▶ **Exercise inputs**:
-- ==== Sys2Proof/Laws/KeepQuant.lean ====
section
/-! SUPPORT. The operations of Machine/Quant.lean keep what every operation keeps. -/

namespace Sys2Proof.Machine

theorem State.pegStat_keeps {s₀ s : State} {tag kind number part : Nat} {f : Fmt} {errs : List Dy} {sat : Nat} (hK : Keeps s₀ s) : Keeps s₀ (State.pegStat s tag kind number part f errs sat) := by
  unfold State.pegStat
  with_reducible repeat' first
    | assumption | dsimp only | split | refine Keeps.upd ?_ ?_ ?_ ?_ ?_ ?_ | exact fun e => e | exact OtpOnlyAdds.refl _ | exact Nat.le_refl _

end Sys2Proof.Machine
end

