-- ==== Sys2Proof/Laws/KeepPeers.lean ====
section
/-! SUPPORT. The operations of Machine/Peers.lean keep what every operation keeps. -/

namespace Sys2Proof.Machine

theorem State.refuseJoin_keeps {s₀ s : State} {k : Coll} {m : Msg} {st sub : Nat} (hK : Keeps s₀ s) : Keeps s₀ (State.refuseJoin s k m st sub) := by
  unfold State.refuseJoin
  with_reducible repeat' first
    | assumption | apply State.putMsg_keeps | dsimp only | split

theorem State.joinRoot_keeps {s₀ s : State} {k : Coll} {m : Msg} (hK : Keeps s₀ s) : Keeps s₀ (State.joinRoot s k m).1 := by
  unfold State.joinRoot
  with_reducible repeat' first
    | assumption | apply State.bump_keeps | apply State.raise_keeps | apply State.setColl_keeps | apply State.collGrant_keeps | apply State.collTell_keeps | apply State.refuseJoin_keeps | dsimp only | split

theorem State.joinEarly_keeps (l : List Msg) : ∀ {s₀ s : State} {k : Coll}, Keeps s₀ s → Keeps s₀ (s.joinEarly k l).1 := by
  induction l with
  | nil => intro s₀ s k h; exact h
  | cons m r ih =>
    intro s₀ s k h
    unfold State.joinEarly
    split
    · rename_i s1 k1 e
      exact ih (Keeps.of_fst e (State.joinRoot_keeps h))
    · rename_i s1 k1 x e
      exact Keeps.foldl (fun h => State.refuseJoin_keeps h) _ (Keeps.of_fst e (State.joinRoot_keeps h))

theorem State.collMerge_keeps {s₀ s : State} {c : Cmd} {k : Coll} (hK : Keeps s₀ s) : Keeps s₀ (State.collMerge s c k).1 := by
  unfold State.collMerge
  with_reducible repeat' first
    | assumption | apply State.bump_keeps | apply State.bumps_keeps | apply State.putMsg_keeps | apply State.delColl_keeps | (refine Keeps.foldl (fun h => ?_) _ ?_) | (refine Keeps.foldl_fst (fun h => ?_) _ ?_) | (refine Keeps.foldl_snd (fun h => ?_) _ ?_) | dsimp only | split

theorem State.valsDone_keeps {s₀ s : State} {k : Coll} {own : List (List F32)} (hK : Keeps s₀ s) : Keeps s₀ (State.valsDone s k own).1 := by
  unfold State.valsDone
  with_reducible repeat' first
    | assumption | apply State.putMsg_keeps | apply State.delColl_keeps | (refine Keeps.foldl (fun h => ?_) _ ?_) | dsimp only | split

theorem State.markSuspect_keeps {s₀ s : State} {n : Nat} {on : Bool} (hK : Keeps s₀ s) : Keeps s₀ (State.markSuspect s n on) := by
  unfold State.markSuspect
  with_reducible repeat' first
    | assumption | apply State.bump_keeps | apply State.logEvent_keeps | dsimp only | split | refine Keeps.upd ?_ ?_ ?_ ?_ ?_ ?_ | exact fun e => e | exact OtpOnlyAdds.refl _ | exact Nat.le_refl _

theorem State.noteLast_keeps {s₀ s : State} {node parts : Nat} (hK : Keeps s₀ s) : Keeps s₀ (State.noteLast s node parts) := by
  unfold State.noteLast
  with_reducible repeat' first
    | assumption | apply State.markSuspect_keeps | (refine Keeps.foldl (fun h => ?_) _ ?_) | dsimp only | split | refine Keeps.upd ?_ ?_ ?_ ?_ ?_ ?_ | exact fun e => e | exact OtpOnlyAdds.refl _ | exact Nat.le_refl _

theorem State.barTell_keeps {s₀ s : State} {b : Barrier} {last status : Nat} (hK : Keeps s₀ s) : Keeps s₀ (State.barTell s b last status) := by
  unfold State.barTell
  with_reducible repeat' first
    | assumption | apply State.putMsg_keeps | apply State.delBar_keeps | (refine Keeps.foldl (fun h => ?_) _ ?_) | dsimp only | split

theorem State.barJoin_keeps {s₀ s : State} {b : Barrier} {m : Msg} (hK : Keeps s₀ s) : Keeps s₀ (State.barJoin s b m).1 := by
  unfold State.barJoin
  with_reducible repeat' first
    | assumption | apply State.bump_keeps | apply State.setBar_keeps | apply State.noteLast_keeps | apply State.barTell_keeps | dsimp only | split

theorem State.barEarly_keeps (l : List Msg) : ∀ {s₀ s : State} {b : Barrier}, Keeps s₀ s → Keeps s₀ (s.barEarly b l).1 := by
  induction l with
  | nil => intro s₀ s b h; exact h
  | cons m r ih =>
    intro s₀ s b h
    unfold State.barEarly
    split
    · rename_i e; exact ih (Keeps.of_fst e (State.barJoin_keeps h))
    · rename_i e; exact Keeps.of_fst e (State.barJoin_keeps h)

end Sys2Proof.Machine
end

▶ **Your assignment**: Only the lines from the first line of the records through the line with "rename_i s1 k1 x e" should be reproduced, exactly and with nothing added.

▶ **Expected output**:
-- ==== Sys2Proof/Laws/KeepQuant.lean ====
section
/-! SUPPORT. The operations of Machine/Quant.lean keep what every operation keeps. -/

namespace Sys2Proof.Machine

theorem State.pegStat_keeps {s₀ s : State} {tag kind number part : Nat} {f : Fmt} {errs : List Dy} {sat : Nat} (hK : Keeps s₀ s) : Keeps s₀ (State.pegStat s tag kind number part f errs sat) := by
  unfold State.pegStat
  with_reducible repeat' first
    | assumption | dsimp only | split | refine Keeps.upd ?_ ?_ ?_ ?_ ?_ ?_ | exact fun e => e | exact OtpOnlyAdds.refl _ | exact Nat.le_refl _

end Sys2Proof.Machine
end

-- ==== Sys2Proof/Laws/KeepPeers.lean ====
section
/-! SUPPORT. The operations of Machine/Peers.lean keep what every operation keeps. -/

namespace Sys2Proof.Machine

theorem State.refuseJoin_keeps {s₀ s : State} {k : Coll} {m : Msg} {st sub : Nat} (hK : Keeps s₀ s) : Keeps s₀ (State.refuseJoin s k m st sub) := by
  unfold State.refuseJoin
  with_reducible repeat' first
    | assumption | apply State.putMsg_keeps | dsimp only | split

theorem State.joinRoot_keeps {s₀ s : State} {k : Coll} {m : Msg} (hK : Keeps s₀ s) : Keeps s₀ (State.joinRoot s k m).1 := by
  unfold State.joinRoot
  with_reducible repeat' first
    | assumption | apply State.bump_keeps | apply State.raise_keeps | apply State.setColl_keeps | apply State.collGrant_keeps | apply State.collTell_keeps | apply State.refuseJoin_keeps | dsimp only | split

theorem State.joinEarly_keeps (l : List Msg) : ∀ {s₀ s : State} {k : Coll}, Keeps s₀ s → Keeps s₀ (s.joinEarly k l).1 := by
  induction l with
  | nil => intro s₀ s k h; exact h
  | cons m r ih =>
    intro s₀ s k h
    unfold State.joinEarly
    split
    · rename_i s1 k1 e
      exact ih (Keeps.of_fst e (State.joinRoot_keeps h))
    · rename_i s1 k1 x e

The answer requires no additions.